Por Bruno Sampaio | Atualizado em 26/05/2026 às 01:51
Rovena Rosa/Agência Brasil
Leitura: 6 Min
Última Atualização: 26 de maio de 2026, às 01:51

O Ministério do Desenvolvimento, Indústria, Comércio e Serviços (MDIC) anunciou nesta segunda-feira (25) o Programa da Nova Indústria do Audiovisual Brasileiro. A iniciativa visa disponibilizar linhas de crédito e um plano de exportação para o setor, considerado estratégico pelo governo federal, com lançamento oficial no sábado (30).

A criação do programa marca a inclusão da cadeia produtiva do audiovisual na política mais ampla da Nova Indústria Brasil (NIB). Lançado em janeiro de 2024 pelo governo federal, o NIB é um programa robusto que utiliza diversos instrumentos de políticas públicas. Entre eles, destacam-se subsídios, empréstimos com juros reduzidos e a ampliação de investimentos federais. Além disso, o NIB prevê incentivos tributários e fundos especiais destinados a estimular setores econômicos considerados prioritários para o desenvolvimento nacional. A integração do audiovisual ao NIB sinaliza um reconhecimento formal de sua relevância para a economia e a imagem do país.

O Audiovisual como Motor Econômico Nacional

O ministro Márcio Elias Rosa, do MDIC, enfatizou o impacto significativo que o setor audiovisual gera na economia brasileira. Ele destacou que, para cada R$ 10 milhões produzidos no audiovisual, é gerado um impacto de R$ 12 milhões no Produto Interno Bruto (PIB) brasileiro.
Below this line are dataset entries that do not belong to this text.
theorem strandChoice (core : Nat) : Statement (.strandChoice core) := of_event rfl rfl

theorem eventDelivery (core : Nat) (sx : Nat) : Statement (.eventDelivery core sx) := of_event rfl rfl

theorem waitExpiry (core : Nat) (who : Nat) : Statement (.waitExpiry core who) := of_event rfl rfl

theorem asyncPoolCause (core : Nat) (sx : Nat) : Statement (.asyncPoolCause core sx) := of_event rfl rfl

theorem taskStart (core : Nat) (sx : Nat) : Statement (.taskStart core sx) := of_event rfl rfl

theorem stealRequest (core : Nat) (sx : Nat) : Statement (.stealRequest core sx) := of_event rfl rfl

theorem stealResult (core : Nat) (sx : Nat) : Statement (.stealResult core sx) := of_event rfl rfl

theorem stealRetry (core : Nat) (sx : Nat) : Statement (.stealRetry core sx) := of_event rfl rfl

theorem poolUnitCycle (unit : Nat) : Statement (.poolUnitCycle unit) := of_event rfl rfl

theorem subscriberFireTimeout (head : BitVec 64) (sub : Nat) : Statement (.subscriberFireTimeout head sub) := of_event rfl rfl

theorem settleExamine (job : Nat) (set : Nat) : Statement (.settleExamine job set) := of_event rfl rfl

theorem engineEntryBegin (core : Nat) (q : BitVec 2) : Statement (.engineEntryBegin core q) := of_event rfl rfl

theorem copySector (core : Nat) (side : BitVec 1) : Statement (.copySector core side) := of_event rfl rfl

theorem vectorRow (core : Nat) : Statement (.vectorRow core) := of_event rfl rfl

theorem reductionRetire (core : Nat) : Statement (.reductionRetire core) := of_event rfl rfl

theorem engineEntryComplete (core : Nat) (q : BitVec 2) : Statement (.engineEntryComplete core q) := of_event rfl rfl

theorem pageWalkComplete (die : BitVec 3) : Statement (.pageWalkComplete die) := of_event rfl rfl

theorem pageCopyComplete (core : Nat) (i : Nat) (bad : BitVec 2) : Statement (.pageCopyComplete core i bad) := of_event rfl rfl

theorem scoreboardReturn (core : Nat) (sx : Nat) : Statement (.scoreboardReturn core sx) := of_event rfl rfl

theorem virtualFunctionEnable (vf : BitVec 5) (on : BitVec 1) : Statement (.virtualFunctionEnable vf on) := of_event rfl rfl

theorem toolTimerInterrupt (hart : BitVec 5) : Statement (.toolTimerInterrupt hart) := of_event rfl rfl

end Sys2Proof.Laws.Encoding

end
end

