/-! ## Engine words (R147 to R151) -/

/-- R147 to R150, R153, R200 to R213: the words of the copy unit other than PGIN push their entry into LQ or SQ. R147, R208,
R349: PGIN pushes its entry into LQ like the other copy words, and at once hands its page copy to the core's page path: where
the page is local nothing more than that the entry counts as started; where it is far, its frame is one that the far tier
holds and its port is up, the copy joins the path. R198, R201 to R213: what a sector of the copy unit does within memory that
needs no translation, with no poison and no remote access under way: a flat transfer moves 512 bytes, repeating what an
overlapping one has just written; CIN.mc writes each pond that its mask names; COUT.sel passes its elements and at its completion
writes its record; CPX moves element after element in visiting order, converted where the formats differ; a row of CGATH or CSCAT
goes from or to the table's row that its index names, and one of index 0xFFFFFFFF is zero or not written; LKOP combines each
element of its destination, or sums; WRSIG writes or adds to its flag behind its payload; PGOUT makes the page far and then copies
it to its frame, sector by sector. -/
def Obligations.CopyWordsPush : Prop :=
  (∀ (s : State) (a : At) (t g : BitVec 2) (g1 : BitVec 1) (x y z : BitVec 5), runner s = some a →
       fieldReady (seen s a) a x → fieldReady (seen s a) a y → fieldReady (seen s a) a z →
       let p (i : Instr) (q : Nat) (r : State → At → Nat → Nat → Nat → ResE) : Prop := Pushes i s a q t.toNat g.toNat x y z r
       let sq (i : Instr) (r : State → At → Nat → Nat → Nat → ResE) : Prop := Pushes i s a 3 t.toNat g1.toNat x y z r
       p (.cinG t g x y z) 0 (resolveFlat [1, 2, 3] [0]) ∧ p (.cinL t g x y z) 0 (resolveFlat [2, 3] [1]) ∧
       p (.cinP t g x y z) 0 (resolveFlat [1, 2] [3]) ∧
       p (.cinMc t g x y z) 0 (resolveMc ((encode (.cinMc t g x y z)).headD 0)) ∧
       sq (.coutG t g1 x y z) (resolveFlat [0] [1, 2, 4]) ∧ sq (.coutL t g1 x y z) (resolveFlat [1] [2, 4]) ∧
       sq (.coutP t g1 x y z) (resolveFlat [3] [2, 4]) ∧ sq (.coutSel t g1 x y z) resolveSel ∧
       p (.cpxPp t g x y z) 0 (resolveCpx [2, 3] [2, 3]) ∧ p (.cpxPl t g x y z) 0 (resolveCpx [1] [2, 3]) ∧
       p (.cpxLp t g x y z) 0 (resolveCpx [2, 3] [1]) ∧ p (.cpxLl t g x y z) 0 (resolveCpx [1] [1]) ∧
       p (.cgathP t g x y z) 0 (resolveGath [2, 3]) ∧ p (.cgathL t g x y z) 0 (resolveGath [1]) ∧
       sq (.cscatP t g1 x y z) (resolveScat [2, 3]) ∧ sq (.cscatL t g1 x y z) (resolveScat [1]) ∧
       Pushes (.pgout t g1 x y) s a 3 t.toNat g1.toNat x y 0 resolvePgout ∧ sq (.wrsig t g1 x y z) (resolveWrsig false) ∧
       sq (.wrsigAdd t g1 x y z) (resolveWrsig true) ∧ p (.lkopFill t g x y z) 0 (resolveLkop 0) ∧
       p (.lkopAdd t g x y z) 0 (resolveLkop 1) ∧ p (.lkopSadd t g x y z) 0 (resolveLkop 2) ∧
       p (.lkopMin t g x y z) 0 (resolveLkop 3) ∧ p (.lkopMax t g x y z) 0 (resolveLkop 4) ∧
       p (.lkopAnd t g x y z) 0 (resolveLkop 5) ∧ p (.lkopOr t g x y z) 0 (resolveLkop 6) ∧
       p (.lkopXor t g x y z) 0 (resolveLkop 7) ∧ p (.lkopFadd t g x y z) 0 (resolveLkop 8) ∧
       p (.lkopFmax t g x y z) 0 (resolveLkop 9) ∧ p (.lkopFmul t g x y z) 0 (resolveLkop 10) ∧
       p (.lkopRsum t g x y z) 0 (resolveLkop 11)) ∧
  (∀ (s w : State) (a : At) (t g : BitVec 2) (x y : BitVec 5) (r : Res), runner s = some a →
       let u := seen s a
       fieldReady u a x → fieldReady u a y → resolvePgin u a (fieldVal u a x) (fieldVal u a y) 0 = .ok r → pushRoom u a 0 = true →
       let e := newEntry u a 0 ((encode (.pgin t g x y)).headD 0) t.toNat g.toNat (fieldVal u a x) (fieldVal u a y) 0 r
       recordDraws (pushCounted u a e) a.c (jobAt u e.job).ctx e.job r.draws = .ok w →
       r.op = .pgin (fieldVal u a x) (fieldVal u a y) ∧
       ∃ v, Pushed u v a e ∧ Alone w v a id (fun k => { k with queues := [] }) ∧
         Runs (.pgin t g x y) s (fun z => z = launchPgin v a ∧
           ∀ leaf pte psz, walk v (ctxOf v a) (fieldVal u a x) = .ok (leaf, pte, psz) →
             (bit leaf 4 = false → Alone v z a id (fun k => { k with queues := [] }) ∧ strandAt z a = strandAt v a ∧
               queueAt z a.c 0 = queueAt u a.c 0 ++ [pginStarted { e with seq := nextSeq (strandAt u a) 0, drawn := true }] ∧
               ∀ q, q ≠ 0 → queueAt z a.c q = queueAt v a.c q) ∧
             (bit leaf 4 = true → farMapped v (pteAddr leaf) psz = true → portUp v (pteAddr leaf) = true →
               (coreAt z a.c).pages.length = (coreAt v a.c).pages.length + 1))) ∧
  (∀ (s : State) (c : Nat) (side : BitVec 1) (e : Entry) (rest : List Entry), queueAt s c (3 * side.toNat) = e :: rest →
     e.q = 3 * side.toNat → unitMayRun s c e = true → s.poison = [] → s.remotes = [] → e.prog.taken = [] →
     copyCheck s c { e with wait := .none } = .ok () →
     let key := keyOfEntry s e
     let k := e.prog.sect
     let done (u : State) (last : Bool) (result : Option Nat) (P : Prog → Prop) : Prop :=
       WorksOn (.copySector c side) s u c e last result P
     (∀ d p len res, e.op = .flat d p len 0 res → d.space ≠ 0 → p.space ≠ 0 → flatConv s d p = none → 512 * k < len →
       let n := min 512 (len - 512 * k)
       done (sectorDone s e [(d.plus (512 * k), n)] [(d.plus (512 * k + n), len - 512 * k - n)]
         (overlapBytes p d (fetchPlace s key (p.plus (512 * k)) n))) (decide (len ≤ 512 * (k + 1))) (resIf res (e.prog.bytes + n))
         fun z => z.sect = k + 1 ∧ z.bytes = e.prog.bytes + n) ∧
     (∀ m p aux len res, e.op = .mcast m p aux len 0 res → p.space ≠ 0 → 512 * k < len →
       let n := min 512 (len - 512 * k)
       let at_ (o n : Nat) : List (Place × Nat) :=
         ((List.range 48).filter (bit m)).map (fun i => (⟨2, c / 48 * 48 + i, aux + o⟩, n))
       done (sectorDone s e (at_ (512 * k) n) (at_ (512 * k + n) (len - 512 * k - n))
         ((at_ 0 0).flatMap (fun _ => fetchPlace s key (p.plus (512 * k)) n))) (decide (len ≤ 512 * (k + 1)))
         (resIf res (e.prog.bytes + n * (at_ 0 0).length)) fun z => z.sect = k + 1) ∧
     (∀ (d : Option Place) p len aux res, e.op = .csel d p len 0 aux res → (∀ q, d = some q → q.space ≠ 0 ∧ flatConv s q p = none) →
       p.space ≠ 0 → 512 * k < len →
       let n := min 512 (len - 512 * k)
       let v := fetchPlace s key (p.plus (512 * k)) n
       let out (o n : Nat) : List (Place × Nat) := d.toList.map (fun q => (q.plus o, n))
       done (sectorDone s e (out (512 * k) n) (out (512 * k + n) (len - 512 * k - n)) (d.toList.flatMap (fun q => overlapBytes p q v)))
         (decide (len ≤ 512 * (k + 1))) (resIf res (tagged aux)) fun z =>
           let w := selPass e.prog v
           z.selM = w.selM ∧ z.selS = w.selS ∧ z.selC = w.selC ∧ z.count = w.count ∧ z.acc = w.acc) ∧
     (∀ d r res, e.op = .cpx d r 0 res → d.base.space ≠ 0 → r.base.space ≠ 0 →
       let sf := sideFmt r.fmt d.fmt
       let df := sideFmt d.fmt r.fmt
       let es := fmtBytes df
       let all := dimCount (d.dims s key)
       let lo := ceilDiv (512 * k) es
       let hi := min all (ceilDiv (512 * (k + 1)) es)
       fmtBlock sf = false → fmtBlock df = false → 0 < es → 0 < fmtBytes sf → d.dims s key ≠ [] → lo < hi →
       let out (a n : Nat) : List (Place × Nat) :=
         (List.range n).map (fun i => (d.base.shift (dimElem (d.dims s key) (a + i) * es), es))
       let elem (i : Nat) : List Byte :=
         let v := fetchPlace s key (r.base.shift (dimElem (r.dims s key) i * fmtBytes sf)) (fmtBytes sf)
         if d.fmt = 0 ∨ r.fmt = 0 ∨ d.fmt = r.fmt then v else leBytes es (encodeFmt df 0 (decodeFmt sf (leNat v)))
       done (sectorDone s e (out lo (hi - lo)) (out hi (all - hi)) ((List.range (hi - lo)).flatMap (fun i => elem (lo + i))))
         (decide (all ≤ hi)) (resIf res (e.prog.bytes + (hi - lo) * es)) fun z => z.sect = k + 1 ∧ z.row = hi) ∧
     (∀ r t stride ix res (gather : Bool), e.op = (if gather then .cgath r t stride ix 0 res else .cscat r t stride ix 0 res) →
       r.base.space ≠ 0 → t.space ≠ 0 → e.draws = [] → nth e.prog.acc 0 = 0 →
       let j := e.prog.row
       let size := (rowSpan s key r j).2 * fmtBytes r.fmt
       let i := leNat (fetchPlace s key (ix.plus (4 * j)) 4)
       let row := t.plus (i * stride)
       let record := rowPlaces s key r j 0 size
       let ends (u : State) (moved : Nat) : Prop := done u (decide (rowCount s key r ≤ j + 1)) (resIf res (e.prog.count + moved))
         fun z => z.row = j + 1 ∧ z.count = e.prog.count + moved ∧ z.sect = k + 1
       0 < size → size ≤ 512 →
       (i = 0xFFFFFFFF → ends (if gather then sectorDone s e record (laterRows s key r j) (List.replicate size 0) else s) 0) ∧
       (i ≠ 0xFFFFFFFF → row.off + size ≤ spaceLimit t.space → ends (if gather
         then sectorDone s e record (laterRows s key r j) (fetchPlace s key (row.plus 0) size)
         else sectorDone s e [(row.plus 0, size)] [] (readPlaces s key record)) 1) ∧
       (i ≠ 0xFFFFFFFF → spaceLimit t.space < row.off + size →
         exec (.copySector c side) s = .next (failEntry s c { e with wait := .none } ⟨0x22, tagged row, 0, 0⟩))) ∧
     (∀ fn d p (scal : Option Nat) n w64 sg flt res, e.op = .lkop fn d p scal n w64 sg flt res → d.space ≠ 0 → p.space ≠ 0 →
       let w := if w64 then 64 else 32
       let es := w / 8
       let lo := e.prog.row
       let m := min (512 / es) (n - lo)
       let nums (q : Place) : List Nat := (chunks es (fetchPlace s key (q.plus (lo * es)) (m * es))).map leNat
       let last := decide (n ≤ lo + m)
       (fn < 11 → done (sectorDone s e [(d.plus (lo * es), m * es)] [] (((nums d).zip (match scal with
           | some x => List.replicate m x
           | none => nums p)).flatMap (fun q => leBytes es (lkopFn fn w sg q.1 q.2)))) last (resIf res n) fun z => z.row = lo + m) ∧
       (fn = 11 → scal = none → let acc := e.prog.acc ++ nums p
         done (sectorDone s e (if last then [(d, 8)] else []) [] (if last then leBytes 8 (rsumOf w sg flt acc) else [])) last
           (resIf res (rsumOf w sg flt acc)) fun z => z.acc = acc ∧ z.row = lo + m)) ∧
     (∀ d p len flag v add, e.op = .wrsig d p len flag v 0 add →
       (512 * k < len → d.space ≠ 0 → p.space ≠ 0 → let n := min 512 (len - 512 * k)
         done (sectorDone s e [(d.plus (512 * k), n)] [(d.plus (512 * k + n), len - 512 * k - n)]
           (overlapBytes p d (fetchPlace s key (p.plus (512 * k)) n))) false none fun z => z.sect = k + 1) ∧
       (len ≤ 512 * k → ∀ u l va, spots c (jobAt s e.job).ctx true [(⟨0, c, flag⟩, 8)] s [] = .ok (u, [(.phys l va, 8)]) →
         u.poison = [] → done (storeNat u l 8 (if add then (loadNat u l 8 + v) % 2 ^ 64 else v)) true none fun _ => True)) ∧
     (∀ va frame, e.op = .pgout va frame →
       (∀ leaf pte psz, e.prog.acc = [] → walk s (jobAt s e.job).ctx va = .ok (leaf, pte, psz) →
         (bit leaf 4 = true → done s true none fun _ => True) ∧
         (bit leaf 4 = false → ∃ n, bits n 8 36 = frame / 256 % 2 ^ 36 ∧ bit n 4 = true ∧
           (∀ i, i ≠ 4 → i < 8 ∨ 44 ≤ i → bit n i = bit leaf i) ∧
           done (invalidatePage (storeNat s pte 8 n) pte) false none fun z => z.acc = [leaf, pte, psz] ∧ z.sect = k)) ∧
       (∀ leaf pte psz, e.prog.acc = [leaf, pte, psz] → s.memOk → let o := 512 * k
         let old := pteAddr leaf + o
         (portUp s frame = false → exec (.copySector c side) s = .next (pgoutFail s c { e with wait := .none } va frame)) ∧
         (portUp s frame = true → old + 512 ≤ frame + o ∨ frame + o + 512 ≤ old → ∃ u,
           done u (decide (pageSize psz ≤ o + 512)) none (fun z => z.sect = k + 1) ∧
           loadN u (frame + o) 512 = loadN s old 512 ∧
           (∀ x, x < frame + o ∨ frame + o + 512 ≤ x → u.mem.read x = s.mem.read x) ∧
           { u with mem := ⟨[], []⟩ } = { s with mem := ⟨[], []⟩ })))) ∧
  (∀ (p d : Place) (v : List Byte) (i : Nat), i < v.length →
     ((p.space ≠ d.space ∧ (p.inPond && d.inPond) = false) ∨ p.core ≠ d.core ∨ d.off ≤ p.off ∨ p.off + v.length ≤ d.off →
       overlapBytes p d v = v) ∧
     (p.space = d.space → p.core = d.core → p.off < d.off → d.off < p.off + v.length →
       (overlapBytes p d v)[i]? = v[i % (d.off - p.off)]?)) ∧
  (∀ (z : Prog) (x i : Nat),
     (decodeFmt 2 x = .nan ∨ decodeFmt 2 x = .inf true → selStep z x i = z) ∧
     (decodeFmt 2 x ≠ .nan → decodeFmt 2 x ≠ .inf true → (selStep z x i).selC = selInsert x i z.selC ∧
       (selStep z x i).selM = if fcompare 2 (fun o => decide (o > 0)) x z.selM then x else z.selM)) ∧
  (∀ x i l, (selInsert x i l).length = min 8 (l.length + 1)) ∧
  (∀ (w : Nat) (sg : Bool) (l : List Nat), w = 32 ∨ w = 64 →
     let total := (l.map (fun v => if sg then sgn v w else (v : Int))).sum
     rsumOf w sg false l = ((if sg then max (-2 ^ 63) (min (2 ^ 63 - 1) total) else max 0 (min (2 ^ 64 - 1) total)) % 2 ^ 64).toNat) ∧
  (∀ (fn : Nat) (sg : Bool) (x y : BitVec 32),
     let r (v : BitVec 32) : Prop := lkopFn fn 32 sg x.toNat y.toNat = v.toNat
     (fn = 0 → r y) ∧ (fn = 1 → r (x + y)) ∧ (fn = 2 → r (if x.toNat + y.toNat < 2 ^ 32 then x + y else -1)) ∧
     (fn = 3 → r (if sg then (if y.slt x then y else x) else (if y.ult x then y else x))) ∧
     (fn = 4 → r (if sg then (if x.slt y then y else x) else (if x.ult y then y else x))) ∧
     (fn = 5 → r (x &&& y)) ∧ (fn = 6 → r (x ||| y)) ∧ (fn = 7 → r (x ^^^ y))) ∧
  (∀ (s : State) (c : Nat) (e : Entry) (rest : List Entry) (d : Option Place) p len sq aux res, queueAt s c e.q = e :: rest → s.memOk →
     e.op = .csel d p len sq aux res → aux.space = 2 → aux.off + 64 ≤ 2 ^ 20 → e.draws = [] → e.give = 0 →
     releaseHeldUp s c e = false → (e.prog.result = none ∨ (strandAt s ⟨c, e.sx⟩).resq.length < 16) →
       loadN (completeEntry s c e) (locPond aux.core aux.off) 64 =
         leBytes 64 (selBits e.prog.selM e.prog.selS e.prog.selC) ∧
       ∀ x, x < locPond aux.core aux.off ∨ locPond aux.core aux.off + 64 ≤ x → (completeEntry s c e).mem.read x = s.mem.read x)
Este multiplicador demonstra a capacidade do setor de dinamizar a economia, criando valor muito além de sua produção direta.

O setor audiovisual, que representa 0,6% do PIB nacional, supera em contribuição econômica atividades industriais tradicionais, como a indústria têxtil. Além disso, o ministro apontou que o setor emprega mais pessoas do que a indústria automotiva, um dado que ressalta seu potencial de geração de postos de trabalho qualificados e sua capilaridade em diversas áreas. Rosa frisou a importância de se estabelecer uma política ordenada para um setor de tamanha magnitude, que até então não dispunha de um arcabouço programático tão estruturado. A ausência de uma política específica e abrangente historicamente dificultou o pleno desenvolvimento e a projeção internacional do audiovisual brasileiro.

A visão do governo federal considera o audiovisual não apenas um pilar cultural, mas uma indústria estratégica capaz de gerar riqueza, inovação e empregos. Este reconhecimento é crucial para direcionar investimentos e políticas que fortaleçam toda a cadeia produtiva, desde a pré-produção até a distribuição e exibição. O desenvolvimento do setor é visto como um caminho para diversificar a economia, reduzir a dependência de commodities e projetar o Brasil no cenário global, utilizando sua rica diversidade cultural como diferencial competitivo.

Acesso a Crédito e o Modelo de Exportação

Uma das missões centrais do Programa da Nova Indústria do Audiovisual Brasileiro é garantir o acesso do setor a linhas de crédito específicas. Historicamente, o acesso a financiamento tem sido um desafio para muitos produtores e empresas do audiovisual, limitando a capacidade de investimento em projetos de maior envergadura e a expansão de seus negócios. Para isso, o MDIC buscará parcerias com importantes agentes financeiros, como o Banco Nacional de Desenvolvimento Econômico e Social (BNDES), a Financiadora de Estudos e Projetos (Finep), o Banco do Brasil e a Caixa Econômica Federal.

Essas instituições desempenham um papel vital no fomento à indústria e ao desenvolvimento econômico do país, e sua participação é fundamental para assegurar que os recursos cheguem de forma eficaz ao setor. O objetivo é criar mecanismos que facilitem o financiamento de produções, a modernização de equipamentos, a capacitação profissional e a internacionalização das obras brasileiras.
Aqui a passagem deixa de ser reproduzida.